According to Morningstar Credit, the $290 million CMBS loan on 26 Broadway was transferred to special servicing after the owners signaled they were likely to stop making payments. The building’s debt‑service coverage ratio has slipped to about 0.76x and net cash flow is roughly 30 percent below what lenders underwrote, while occupancy sat at around 75 percent at the end of the first quarter. Those figures were enough to move the loan into the hands of a special servicer, a step that puts potential workouts or even liquidation on the table for bondholders.
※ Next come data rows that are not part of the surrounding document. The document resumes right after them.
/-- The dispatcher's items (R126). -/
structure Dispatcher where
  passNumber : Serial
  cause : Option PassCause
  direction : Option Direction
  target : Int
  capacity : Nat
  dispatched : Int
  shortfall : Nat
  delivered : Int
  branches : List BranchLoad
  /-- The model's own: how many passes have been taken since the reset; it does not wrap as the number does (log 15). -/
  passes : Nat
  deriving DecidableEq, Repr

/-- What a pass hands the journal (R140). -/
structure PassResult where
  number : Serial
  cause : PassCause
  freeze : Bool
  target : Int
  dispatched : Int
  shortfall : Nat
  delivered : Int
  deriving DecidableEq, Repr

/-! ### Fleet bus (09) -/

/-- R145. -/
inductive BusState | disabled | running | backoff | draining | fault
  deriving DecidableEq, Repr

/-- The three bus rates (R145, R150). -/
inductive BusRate | r250k | r500k | r1000k
  deriving DecidableEq, Repr

/-- A rate and a reply window (R145, R150). -/
structure BusConfig where
  rate : BusRate
  window : Nat
  deriving DecidableEq, Repr

/-- An entry of a dispatch block: address, setpoint, LEAVING mark (R139). -/
structure BlockEntry where
  address : Address
  setpoint : Int
  leaving : Bool
  deriving DecidableEq, Repr

/-- A dispatch block, with its pass number and the FREEZE level its pass read (R139, R145). -/
structure Block where
  pass : Serial
  /-- The model's own: the count of passes that its pass made (log 15). -/
  taken : Nat
  freeze : Bool
  entries : List BlockEntry
  deriving DecidableEq, Repr

/-- Where a poll stands: in transmission; its reply window open; its reply begun; or its reply given up with an
outcome, waiting for the quiet line (R153 to R155). -/
inductive PollPhase
  | transmitting
  | awaiting
  | receiving
  | failed (outcome : PollOutcome)
  deriving DecidableEq, Repr

/-- The frame in progress (R145). -/
inductive Frame
  | idle
  | poll (address : Address) (items : ItemSet) (phase : PollPhase)
  | block (b : Block)
  deriving DecidableEq, Repr

/-- The fleet bus controller's items (R145). -/
structure Bus where
  state : BusState
  config : BusConfig
  heldConfig : Option BusConfig
  queue : List Block
  frame : Frame
  pointer : Address
  collisions : Nat
  /-- `none` when stopped, else the interval in REFCLK periods it was started with (R161). -/
  backoff : Option Nat
  items : ItemSet
  deriving DecidableEq, Repr

/-! ### Activation journal (10) -/

/-- R163. -/
inductive EpisodeState | isOpen | closed | read
  deriving DecidableEq, Repr

/-- The flags of an episode record (R163, R165). -/
structure EpisodeFlags where
  test : Bool
  freqLoss : Bool
  freeze : Bool
  windowsChanged : Bool
  concurrent : Bool
  lossBefore : Bool
  deriving DecidableEq, Repr
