-- ==== Sys2Proof/Machine/Weights.lean ====
section
/-! DEFINITION. The resolution of an address against the windows (R30 to R35) and the weights and energies of a site
(R25 to R27), with their sums over branches and over the fleet (R28, R47, R53). -/

namespace Sys2Proof

/-! ### Classes (R30) -/

/-- The class permits a direction. -/
def SiteClass.permits : SiteClass → Machine.Direction → Bool
  | .openBoth, _ => true
  | .exportOnly, .up => true
  | .importOnly, .down => true
  | _, _ => false

/-- The class of a set of permitted directions. -/
def SiteClass.ofPermits (up down : Bool) : SiteClass :=
  match up, down with
  | true, true => .openBoth
  | true, false => .exportOnly
  | false, true => .importOnly
  | false, false => .frozen

/-- The intersection of two classes: the directions common to both. -/
def SiteClass.inter (a b : SiteClass) : SiteClass :=
  .ofPermits (a.permits .up && b.permits .up) (a.permits .down && b.permits .down)

end Sys2Proof

namespace Sys2Proof.Machine

/-! ### Resolution (R31, R32, R35) -/

/-- The branch window of a branch. -/
def Contents.branch (c : Contents) (b : Nat) : BranchWindow := c.branches.getD b .reset

/-- A branch window takes part when its class, its cap or both are present (R31). -/
def BranchWindow.takesPart (w : BranchWindow) : Bool := w.cls.isSome || w.cap.isSome

/-- A valid variable window matches an address (R32). -/
def VariableWindow.covers (w : VariableWindow) (a : Address) : Bool := w.valid && a &&& w.mask == w.base

/-- The classes and caps of the windows that take part for an address (R35). -/
def Contents.taking (c : Contents) (a : Address) : List (Option SiteClass × Option Nat) :=
  (if (c.branch (branchOf a)).takesPart then [((c.branch (branchOf a)).cls, (c.branch (branchOf a)).cap)] else []) ++
    (c.varWindows.filter fun w => w.covers a).map fun w => (some w.cls, w.cap)

/-- The class and cap of an address (R35). The intersection of no class is OPEN (R30). -/
def Contents.resolve (c : Contents) (a : Address) : SiteClass × Option Nat :=
  match c.taking a with
  | [] => (c.defaultClass, none)
  | ws => ((ws.filterMap Prod.fst).foldl SiteClass.inter .openBoth, smallest (ws.filterMap Prod.snd))

/-- The limit of a branch in a direction: export for up, import for down (R47). -/
def Contents.limit (c : Contents) (d : Direction) (b : Nat) : Option Nat :=
  match d with
  | .up => (c.branch b).exportLimit
  | .down => (c.branch b).importLimit

/-! ### Weights (R25, R26) -/

/-- The power weight of a site in a direction (R25). -/
def Site.pw (r : Site) (d : Direction) : Nat :=
  if r.lifecycle = .leaving ∨ r.status ≠ some .ready ∨ r.freshness = .silent ∨ r.effClass.permits d = false then 0
  else
    let x := min r.rated (min (r.effCap.getD r.rated) (r.available.getD r.rated))
    if r.freshness = .stale then x / 20 * 10 else down10 x

/-- The recorded SoC leaves room in a direction: above the floor for up, below the ceiling for down (R26). -/
def Site.hasRoom (r : Site) (d : Direction) : Bool :=
  match d with
  | .up => r.soc.any fun x => r.floor < x
  | .down => r.soc.any fun x => x < r.ceiling

/-- The dispatch weight of a site in a direction (R26). -/
def Site.dw (r : Site) (d : Direction) : Nat := if r.hasRoom d then r.pw d else 0

/-! ### Energies (R27) -/

/-- An energy counted in a direction: 0 where the power weight is 0, halved while STALE (R27). -/
def Site.counted (r : Site) (d : Direction) (wh : Nat) : Nat :=
  if r.pw d = 0 then 0 else if r.freshness = .stale then wh / 2 else wh

/-- Up-energy for up, down-energy for down, in Wh (R27). -/
def Site.energy (r : Site) (d : Direction) : Nat :=
  let soc := r.soc.getD 0
  r.counted d (match d with
    | .up => (soc - r.floor) * r.capacity / 1000
    | .down => (r.ceiling - soc) * r.capacity / 1000)

/-- Band-up and band-down energy, in Wh (R27). -/
def Site.band (r : Site) (d : Direction) : Nat := r.counted d ((r.ceiling - r.floor) * r.capacity / 1000)

/-- The figures READ_SITE returns (R19). -/
def Site.figures (r : Site) : SiteFigures :=
  ⟨r.pw .up, r.pw .down, r.dw .up, r.dw .down, r.energy .up, r.energy .down, r.band .up, r.band .down⟩

/-! ### Sums (R28, R53) -/

/-- The sites of a branch. -/
def sitesOf (roster : List Site) (b : Nat) : List Site := roster.filter fun r => branchOf r.address == b

/-- The sum of a branch's power weights. -/
def branchPower (roster : List Site) (d : Direction) (b : Nat) : Nat := ((sitesOf roster b).map fun r => r.pw d).sum

/-- A branch's weight under its limit, present or absent (R53, R130). -/
def underLimit (lim : Option Nat) (w : Nat) : Nat := (lim.map fun l => min l w).getD w

/-- The fleet capacity in a direction (R53). -/
def fleetCapacity (roster : List Site) (c : Contents) (d : Direction) : Nat :=
  ((List.range Config.branchCount).map fun b => underLimit (c.limit d b) (branchPower roster d b)).sum

/-- The fleet energy EU or ED (R27). -/
def fleetEnergy (roster : List Site) (d : Direction) : Nat := (roster.map fun r => r.energy d).sum

/-- The fleet band energy (R27). -/
def fleetBand (roster : List Site) (d : Direction) : Nat := (roster.map fun r => r.band d).sum

/-- The site's freshness is FRESH or STALE, so that its measured power counts (R137, R143). -/
def Site.reporting (r : Site) : Bool := r.freshness != .silent

/-- The sum of the measured power of the reporting sites of a list; an absent figure adds nothing (R137, R143). -/
def measuredSum (rs : List Site) : Int := ((rs.filter Site.reporting).map fun r => r.measured.getD 0).sum

end Sys2Proof.Machine
end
The debt stack was put in place in 2022 by Starwood Mortgage Capital and the Bank of Montreal, and Meyer and Joseph Chetrit also took on a $40 million unsecuritized mezzanine slice tied to the property, according to The Real Deal. The family picked up the ground lease in 2007 for about $225 million, then bought the underlying land in 2010 for roughly $35 million. That layered capital structure, combined with personal guaranties, now leaves the brothers exposed as creditors intensify their collection efforts.
Legal Troubles Pile Up
The financial squeeze is coming on top of mounting legal problems. Manhattan prosecutors unsealed tenant‑harassment indictments against the Chetrits last fall, as reported by Law360. In a separate blow, court filings show fashion designer Reem Acra won a judgment of roughly $38.7 million over fire damage to her studio, according to the New York Courts. Together, those rulings give creditors more leverage as they line up for repayment.
What Special Servicing Could Mean For 26 Broadway
When a CMBS loan is handed to special servicing, a workout specialist steps in and decides whether a modification, discounted payoff or foreclosure will squeeze out the best recovery for investors, as Trepp explains. Servicers often try to negotiate a deal that preserves value, but they will pivot to a sale if the numbers make that option more attractive. Creditors are already circling: an affiliate tied to Maverick Real Estate Partners secured a court‑ordered judgment and has been auctioning off Chetrit holding‑company interests, a process The Real Deal detailed. The broader Manhattan office market has shown leasing strength this year, though demand in Lower Manhattan remains uneven, a split that will shape whether a consensual restructuring is realistic or a sale is more likely, according to Colliers.
Neighbors and tenants will be watching closely to see whether day‑to‑day service and leasing momentum at the Standard Oil Building hold up while the loan is under review. A crowded field of creditors and judgment holders could make any single restructuring difficult and stretch out the timeline for a final outcome. Representatives for the parties involved did not immediately respond to requests for comment, according to Bisnow, and the special servicer now has wide latitude to pursue whatever recovery path it believes will best protect bondholders.